Departments of Obstetrics and Gynecology (B.C.T., M.S.M.) and Cell Biology (C.G.), University of Texas Southwestern Medical Center, Dallas, Texas 75390-9032; and Baylor College of Medicine (S.M.M.), Houston, Texas 77030

Address all correspondence and requests for reprints to: Mala Mahendroo, Department of Obstetrics and Gynecology, University of Texas Southwestern Medical Center, 5323 Harry Hines Boulevard, Dallas, Texas 75390-9032. E-mail: mala.mahendroo{at}utsouthwestern.edu.

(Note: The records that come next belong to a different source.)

-- ==== Sys2Proof/Machine/LoadStore.lean ====
section
/-! DEFINITION. The load and store engines (R122 to R141). An entry checks every access as it acts, reads what lies near,
asks for the rest, and finishes once everything has come back or been performed. -/

namespace Sys2Proof.Machine

/-! ## Accesses of the forms (R141) -/

/-- The access of position m at offset o, under the number n. -/
def posAccess (r : LayRec) (m : Nat) (o : W64) (n : Nat) : Access :=
  { n := n, va := recAddr r m o, w := fmtWidth (recFmt r) }
/-- Accesses of positions that lie inside the record. -/
def posAccesses (r : LayRec) (o : W64) (ms : List Nat) : List Access :=
  (ms.filter (· < recP r)).map fun m => posAccess r m o m
/-- Positions of the rows that a row mask selects. -/
def maskedRows (xb : W64) : List Nat :=
  (List.range 1024).filter fun n => xb.getLsbD (n / 64)
/-- The access of an offset table, under a number of its own. -/
def tableAccess (xb : W64) : Access := { n := 1024, va := xb, w := 64 }
/-- Offset g[i] of a table image. -/
def tableOff (t i : Nat) : W32 := BitVec.ofNat 32 (t / 2 ^ (32 * i))
/-- Accesses of the rows of a table that are not padding. -/
def tableAccesses (r : LayRec) (xa : W64) (t : Nat) : List Access :=
  (List.range 16).flatMap fun i =>
    let g := tableOff t i
    if g = 0x80000000#32 then []
    else ((List.range 64).filter (· < recP r)).map fun j => posAccess r j (xa + g.signExtend 64) (64 * i + j)
/-- The doublewords of a mask. -/
def maskAccesses (r : LayRec) (o : W64) : List Access :=
  (List.range 16).map fun i => { n := i, va := o + recBase r + BitVec.ofNat 64 i * recS r 1, w := 8 }

/-! ## Loads -/

/-- Performs the accesses of a load: the lowest-numbered failure faults the entry; otherwise near data are read and the
rest is asked for (R124, R125). `extra` ticks are passes already taken. -/
def loadAccesses (e : Eng) (accs : List Access) (extra : Nat) (next : Option Nat) (n : Entry) (s : State) : State :=
  let r := s.turn
  let s := s.needAll (entryCtx r e n) (accs.map (·.va))
  match placeAll s (entryCtx r e n) .load (fun p => (nearValue s r e p).isSome && decide (p.place ≠ .scratch r)) accs with
  | .error (f, va) => (s.poisonAt (entryCtx r e n) va).setEntry e ({ n with cursor := 0 }.faulted (accessFault f va))
  | .ok pl =>
    let s := fillAll s pl
    let parts := pl.map (·.1)
    let near := parts.filterMap fun p => (nearValue s r e p).map fun v => (p.pos, v)
    let far := parts.filter fun p => (nearValue s r e p).isNone
    let (s, t) := s.takePasses e n.qpos (s.tick + extra) (ownPasses r parts)
    let (s, ids) := sendLoad s r (.eng e) (.entry e) n.satp far
    let n' := { n with got := near.foldl (fun m v => tset 0 m v.1 v.2) n.got, msgs := ids, more := next,
                       minFin := s.tick + max 1 (extra + t) }
    (s.setEntry e n').bump
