-- ==== Sys2Proof/Machine/Context.lean ====
section
/-! DEFINITION. The save area (R342 to R348, R378): what each doubleword of it holds, `q.save` with parking, `q.load`, and
`replay` (R379). -/

namespace Sys2Proof.Machine

/-! ## Doublewords of the area (R342, R343) -/

/-- Two words as a doubleword. -/
def pair32 (lo hi : W32) : W64 := hi ++ lo
/-- Words 2i and 2i + 1 of a table. -/
def pairOf (t : Tbl W32) (i : Nat) : W64 := pair32 (tget 0 t (2 * i)) (tget 0 t (2 * i + 1))
/-- First image and depth of each queue. -/
def imageBase : Eng → Nat | .l => 0 | .v => 64 | .s => 128 | .m => 192 | .c => 208
/-- The queue of an image and its place in it. -/
def imageOf (i : Nat) : Eng × Nat :=
  if i < 64 then (.l, i) else if i < 128 then (.v, i - 64) else if i < 192 then (.s, i - 128)
  else if i < 208 then (.m, i - 192) else (.c, i - 208)

/-- The `m.go` whose captured set the area holds as the active set: the first that has captured one. -/
def Room.headGo (x : Room) : Option (Entry × NestRun) :=
  x.qm.q.findSome? fun n => if n.pushWait then none else n.nest.map fun t => (n, t)
/-- Whether an entry was cut with a cursor. -/
def Room.cut? (_x : Room) (e : Eng) (n : Entry) : Bool :=
  match e with
  | .m => !n.pushWait && (n.nest.isSome || n.issued.isSome)
  | .c => n.issued.isSome && !n.pushWait
  | .l | .v | .s => false
/-- Byte 4 of an image: valid, cut, held, finished, and whether its tokens have been popped. -/
def entryFlags (x : Room) (e : Eng) (n : Entry) : Nat :=
  1 + (if x.cut? e n then 2 else 0) + (if n.fault.isSome then 4 else 0) + (if n.pushWait then 8 else 0) +
    (if n.popped then 16 else 0)
/-- 1 + the place in the L queue of the `l.lay` whose record an entry waits for; 0 for none. -/
def depPlace (x : Room) (l : LayRef) : Nat :=
  match l with
  | .dep _ p => (match x.ql.q.findIdx? fun n => n.qpos = p with | some i => i + 1 | none => 0)
  | .none | .known _ => 0
/-- The cursor of an image (R340). -/
def cursorWord (x : Room) (r : Nat) (e : Eng) (n : Entry) : W64 :=
  let bytes (n : Entry) : W64 := BitVec.ofNat 64 (n.cursor * destWidth r n)
  match e with
  | .m => (match n.nest with | some t => BitVec.ofNat 64 (t.tile % 2 ^ 48 + 2 ^ 48 * t.block) | none => BitVec.ofNat 64 n.cursor)
  | .c =>
    (match n.fault, n.iqId, n.instr with
     | some f, _, _ => if f.code = 10 then f.cursor else bytes n
     | none, some (q, _), .cStrm _ _ _ _ _ =>
       (match (tget {} x.iq q).stream with | some st => BitVec.ofNat 64 st.arrived | none => 0)
     | _, _, _ => bytes n.settle)
  | .l | .v | .s => 0
/-- Doubleword j of an entry's image. -/
def entryWord (x : Room) (r : Nat) (e : Eng) (n : Entry) (j : Nat) : W64 :=
  match j with
  | 0 => BitVec.ofNat 64 (n.word.toNat + 2 ^ 32 * entryFlags x e n + 2 ^ 40 * depPlace x n.lay + 2 ^ 48 * depPlace x n.lay2)
  | 1 => n.xa
  | 2 => n.xb
  | 3 => n.bankfmt
  | 4 => cursorWord x r e n
  | 5 => (match n.nest with | some t => BitVec.ofNat 64 t.pushed | none => n.mask)
  | 6 => n.mask2
  | 7 => BitVec.ofNat 64 (n.flags + (match n.instr with
      | .cMcast _ _ _ _ _ => 2 ^ 16 * (tget 0 n.got 2 % 2 ^ 16) + 2 ^ 32 * tget 0 n.got 1 | _ => 0))
  | _ => if 8 ≤ j then n.lay.get.extractLsb' (64 * (j - 8)) 64 else 0

/-- A captured nest as the area holds it: register 10 less what its `m.go` added. -/
def Room.activeSet (x : Room) : Tbl W64 × Tbl LayRec :=
  match x.headGo with
  | some (n, t) => (tmod 0 t.regs 10 (· - (n.xa + n.xb)), t.recs)
  | none => (x.nestA, x.recA)
/-- Accumulator n's MM1, NM1 and whether an `m.go` has used it (R209). -/
def accDims (a : Acc) : W64 :=
  match a.mn with | some (m, n) => BitVec.ofNat 64 ((m - 1) + 256 * (n - 1) + 65536) | none => 0
/-- First row of a window's storage, in the order of the windows. -/
def winRow0 (lens : Nat → Nat) (n : Nat) : Nat := (List.range n).foldl (fun a i => a + 2 * lens i) 0
/-- Words 2i and 2i + 1 of a row. -/
def rowPair (l : List W32) (i : Nat) : W64 := pair32 (l.getD (2 * i) 0) (l.getD (2 * i + 1) 0)
/-- A row of window storage. The rows of a window beyond its FD front and BD back elements, and BAGG while BD is 0, hold
nothing that the window can still read, and read as 0 in an area and under `st.rd` (DESIGN CHOICE, log entry 60). -/
def windowRow (x : Room) (row : Nat) : List W32 :=
  let lens (i : Nat) : Nat := (tget ({} : Win) x.w i).len
  match (List.range 16).find? fun n => winRow0 lens n ≤ row && decide (row < winRow0 lens n + 2 * lens n) with
  | some n =>
    let w := tget ({} : Win) x.w n
    let o := row - winRow0 lens n
    if o < w.len then w.front.getD o [] else w.back.getD (o - w.len) []
  | none => []
/-- Elements that an iq holds, from the oldest; after them, the element that a cut `c.copy` is forming. -/
def Room.iqElems (x : Room) (q : Nat) : List Tile :=
  ((tget ({} : Iq) x.iq q).els.filterMap fun e => e.el.map (·.1)) ++
    (x.qc.q.filterMap fun n => match n.instr, n.iqId with
      | .cCopy _ _ _ _ _, some (p, _) => if p = q ∧ n.settle.cursor ≠ 0 then some (cElem n) else none | _, _ => none)
/-- Elements that an oq holds; before them, the one that an S entry held by a fault has popped. The area has room for 4: beside 4
elements in the oq, the youngest is left out (DESIGN CHOICE, log entry 40). -/
def Room.oqElems (x : Room) (q : Nat) : List Tile :=
  (x.qs.q.filterMap fun n => if n.fault.isSome ∧ n.elems.any (·.1 = 8 + q) then some (n.popped? (8 + q)) else none) ++
    (tget ({} : Oq) x.oq q).els.filterMap fun e => e.map (·.1)
def Room.iqHeld (x : Room) (q : Nat) : Nat := ((tget ({} : Iq) x.iq q).els.filterMap (·.el)).length

/-- The 16 counters of 5 bits (R343). -/
def tokenBits (x : Room) : BitVec 80 :=
  BitVec.ofNat 80 ((List.range 16).foldl (fun a k => a + 32 ^ k * (x.tokenCount k % 32)) 0)
/-- Doubleword 19: elements held and streams bound. -/
def heldWord (x : Room) : W64 :=
  BitVec.ofNat 64 ((List.range 8).foldl (fun a q => a + 8 ^ q * (x.iqHeld q % 8) +
      (if (tget ({} : Iq) x.iq q).stream.isSome then 2 ^ (40 + q) else 0)) 0 +
    (List.range 4).foldl (fun a q => a + 8 ^ (8 + q) * ((x.oqElems q).length % 8)) 0)
/-- Doubleword 29: the resume cursor of the head `m.go`. -/
def goCursor (x : Room) : W64 :=
  match x.headGo with
  | some (_, t) => BitVec.ofNat 64 (t.tile % 2 ^ 48 + 2 ^ 48 * t.block + 2 ^ 62 + (if 2 ≤ t.stage then 2 ^ 63 else 0))
  | none => 0
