-- ==== Sys2Proof/Safety.lean ====
section
/-! DEFINITION. The terms in which claims about the machine are stated: the invariant that every step keeps, when a lane
comes next, when an entry acts, and what lies outside a room. -/

namespace Sys2Proof.Machine

/-- The canonical form of memory, which every step keeps. -/
def State.Inv (s : State) : Prop := s.mem.wf = true

/-- A run is safe when every state that it reaches keeps the canonical form and no step faults or refuses. -/
def SafeFor (k : Nat) (s : State) : Prop := ∃ t, Sys2Proof.core.run k s = .next t ∧ t.Inv

/-- A lane of the acting room that reads and writes these registers dispatches: none of them waits for an answer, and those
that it reads can be read (R9, R77, R88). -/
def State.Free (s : State) (reads writes : List Reg) : Prop :=
  s.me.pendingAny ((reads ++ writes).map (·.toNat)) = false ∧ s.me.lateAny s.tick (reads.map (·.toNat)) = false

/-- The control core of room r comes next: the package is up, its tick has reached the lanes, nothing arrives, no earlier
room has a lane or a trap, and the room's next lane is due in the line it is in. -/
structure LaneComesNext (s : State) (r : Nat) : Prop where
  up     : s.outOfService = false
  booted : s.boot = 6
  phase  : s.phase = lanePhase
  quiet  : dueArrival s = none
  first  : ∃ before after, s.roomKeys = before ++ r :: after ∧ ∀ q ∈ before, laneOrTrap s q = none
  noTrap : trapNow s r = none
  due    : s.laneDue r = true
  inLine : (s.room r).inLine = true

/-- An entry of an engine of the acting room takes a step. -/
def Acts (s : State) (e : Eng) (n : Entry) : Prop := s.act = .entry e ∧ s.me.acting e s.tick = some n

/-- Every block of the second tier reads as the entry that maps it names it: no access moves its bytes (R299). -/
def State.TierSettled (s : State) : Prop :=
  ∀ b, tierStore (tget 0 s.hall.tierMap b) = tierStore (tierEntry s (0xC000000000000 + 2 ^ 30 * b))

/-- The state outside the rooms. -/
def State.outside (s : State) : State := { s with rooms := [] }

/-- Element p of a tile as a dense list gives it. -/
def elemAt (t : Tile) (p : Nat) : W32 := (elems t).getD p 0
/-- Bit p of a mask (R97). -/
def maskAt (m : Mask) (p : Nat) : Bool := (maskBits m).getD p false

/-- A list holds f p in every element p that a mask governs, 0 in the others, and `fl` collects the flags that the
governed elements raise (R98, R109). -/
def Governed (m : Mask) (f : Nat → W32 × Nat) (l : List W32) (fl : Nat) : Prop :=
  l.length = 1024 ∧ (∀ p, p < 1024 → l.getD p 0 = if maskAt m p then (f p).1 else 0) ∧
    fl = (List.range 1024).foldr (fun p a => (if maskAt m p then (f p).2 else 0) ||| a) 0

end Sys2Proof.Machine
end

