/-! ## The machine as a whole -/

/-- R9, R17 to R21, R65, R370: when the control core of a room comes next, the step dispatches the lane at its pc: an empty lane is
passed over, an assigned lane has its meaning in that room, a lane that is not assigned traps, and so does a reserved engine
code (12). The model's choices in it: log entry 11. -/
def Obligations.StepRunsTheDecodedLane : Prop :=
  ∀ (s : State) (r : Nat), LaneComesNext s r →
    (∀ i, decodeLane (s.room r).curCode (s.room r).curWord = some i → (s.room r).curCode ≠ 0 → (s.room r).curCode < 7 →
      step s = exec i { s with turn := r, act := .lane }) ∧
    ((s.room r).curCode = 0 → step s = .next ({ s with turn := r, act := .lane }.modMe fun x => { x with pc := nextPc x.pc })) ∧
    (decodeLane (s.room r).curCode (s.room r).curWord = none → (s.room r).curCode = 1 →
      step s = .next { s with turn := r, act := .lane }.illegal) ∧
    (7 ≤ (s.room r).curCode →
      step s = .next ({ s with turn := r, act := .lane }.devExc 12 (0#32 ++ laneWord (s.room r).lineBits 0))) ∧
    (decodeLane (s.room r).curCode (s.room r).curWord = none → 2 ≤ (s.room r).curCode → (s.room r).curCode < 7 →
      step s = .next { s with turn := r, act := .lane }.illegalOp)

/-- R17, R19, R20, R95, R192, R359: dispatch that enters a line whose bytes can be fetched, where its page now lies, holds it, with
the header that its word 0 gives; nibble 0 of a header other than 0xA raises ILLEGAL_LANE (12) at lane 1; a fault of the fetch
is instruction access or page fault, and no line is fetched from a device window. Completes, as exec (the form) s = .next (its
own effect): fetchLineEntry. The model's choices in it: log entries 14, 18, 41, 43, 84, 85. -/
def Obligations.LinesAreFetched : Prop :=
  ∀ (s n u v : State) (r : Nat) (l : Loc) (p : Part) (c : Ctx) (a : W64) (bits : BitVec 256), s.turn = r → (s.room r).inLine = false →
    a = lineAddr (s.room r).pc → c = coreCtx r (s.room r) true → n = s.needTier c a → u = n.fillTlb l → p = partOf ⟨0, a, 32⟩ l 0 →
    v = (u.ownParts [p]).readMisses r [p] →
    ((window s c .fetch a).isSome = true → exec (.fetchLineEntry r) s = .next (s.exc 1 (s.room r).pc)) ∧
    (window s c .fetch a = none → locateNow n c .fetch a = .ok l → l.place ≠ .port → partFault v p = none →
      bits = BitVec.ofNat 256 (v.seen r v.seq p) →
      (bits.extractLsb' 0 4 = 0xA#4 →
        exec (.fetchLineEntry r) s = .next (v.modMe fun x => { x with line := some (a, bits) })) ∧
      (bits.extractLsb' 0 4 ≠ 0xA#4 → exec (.fetchLineEntry r) s = .next (State.devExc
        ((v.modMe fun x => { x with line := some (a, bits) }).modMe fun x => { x with pc := a + 4 }) 12
        (0#32 ++ bits.extractLsb' 0 32)))) ∧
    (window s c .fetch a = none → locateNow n c .fetch a = .ok l → l.place = .port →
      exec (.fetchLineEntry r) s = .next (u.exc 1 (s.room r).pc)) ∧
    (∀ f, window s c .fetch a = none → locateNow n c .fetch a = .ok l → l.place ≠ .port →
      partFault v p = some f →
      exec (.fetchLineEntry r) s = .next ((poisonRead v [p]).rvExc (if f = 5 then 53 else 1) (s.room r).pc)) ∧
    (∀ l, place n c .fetch a = .ok l → l.place = .hbm → l.cmp = false → n.movedPa l.key = l.key →
      locateNow n c .fetch a = .ok l) ∧
    (∀ f, window s c .fetch a = none → locateNow n c .fetch a = .error f → exec (.fetchLineEntry r) s =
      .next (n.rvExc (rvCause .fetch false (decide (getField c.satp 60 4 = 15)) f) (s.room r).pc))

/-- R11, R12, R24, R57, R79, R94, R105, R134, R158, R214, R277, R308: words written out from the tables of encodings decode to the
instructions that they stand for. -/
def Obligations.SampleWordsDecode : Prop :=
  decodeScalar 0x0209402B#32 = some (.calWait 18) ∧ decodeScalar 0x0004158B#32 = some (.pwOpen 11 8) ∧
  decodeScalar 0x0354158B#32 = some (.pwCommit 11 8 21) ∧ decodeScalar 0x0734160B#32 = some (.prAcq 12 8 19) ∧
  decodeScalar 0x0934100B#32 = some (.prRel 8 19) ∧ decodeScalar 0x0200302B#32 = some .iterEnd ∧
  decodeScalar 0x00E4062B#32 = some (.amoCas128 12 8 14) ∧ decodeScalar 0x0464052B#32 = some (.amoAddMs 10 8 6) ∧
  decodeScalar 0x0054200B#32 = some (.barInit 8 5) ∧ decodeScalar 0x0804250B#32 = some (.barTry 10 8) ∧
  decodeScalar 0x0000300B#32 = some .fenceV ∧ decodeScalar 0x0204B00B#32 = some (.keyGet 9) ∧
  decodeScalar 0x0804350B#32 = some (.monWait 10 8) ∧ decodeScalar 0x0064152B#32 = some (.winOpen 10 8 6) ∧
  decodeScalar 0x00500093#32 = some (.rvScalarInstruction (.alui .addi 1 0 5)) ∧
  decodeScalar 0x30200073#32 = some (.xret true) ∧ decodeScalar 0xFFFFFFFF#32 = none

Cervical epithelia have numerous functions that include proliferation, differentiation, maintenance of fluid balance, protection from environmental hazards, and paracellular transport of solutes via tight junctions (TJs). Epithelial functions must be tightly regulated during pregnancy and parturition as the cervix undergoes extensive growth and remodeling. This study evaluated TJ proteins, as well as markers of epithelial cell differentiation in normal and cervical ripening defective mice to gain insights into how the permeability barrier is regulated during pregnancy and parturition. Although numerous TJ proteins are expressed in the nonpregnant cervix, claudins 1 and 2 are temporally regulated in pregnancy. Claudin 1 mRNA expression is increased, whereas claudin 2 expression declines. The cellular localization of claudin 1 shifts at the end of pregnancy (gestation d 18.75) to the plasma membrane in a lattice pattern, consistent with TJs in the apical cells. The timing of claudin 1-enriched TJs coincides with initiation of terminal differentiation of cervical squamous epithelia as evidenced by the increased expression of genes by differentiated epithelia late on gestation d 18. The cervical ripening defective steroid 5-reductase type 1 deficient mouse, which has an elevated local progesterone concentration, also has aberrant claudin 1 and 2 expressions, fails to form claudin 1-enriched TJs, and lacks normal expression of genes involved in epithelial terminal differentiation. These data suggest that changes in permeability barrier properties during cervical ripening are, in part, negatively regulated by progesterone, and that dynamic changes in barrier properties of the cervix occur during pregnancy and parturition.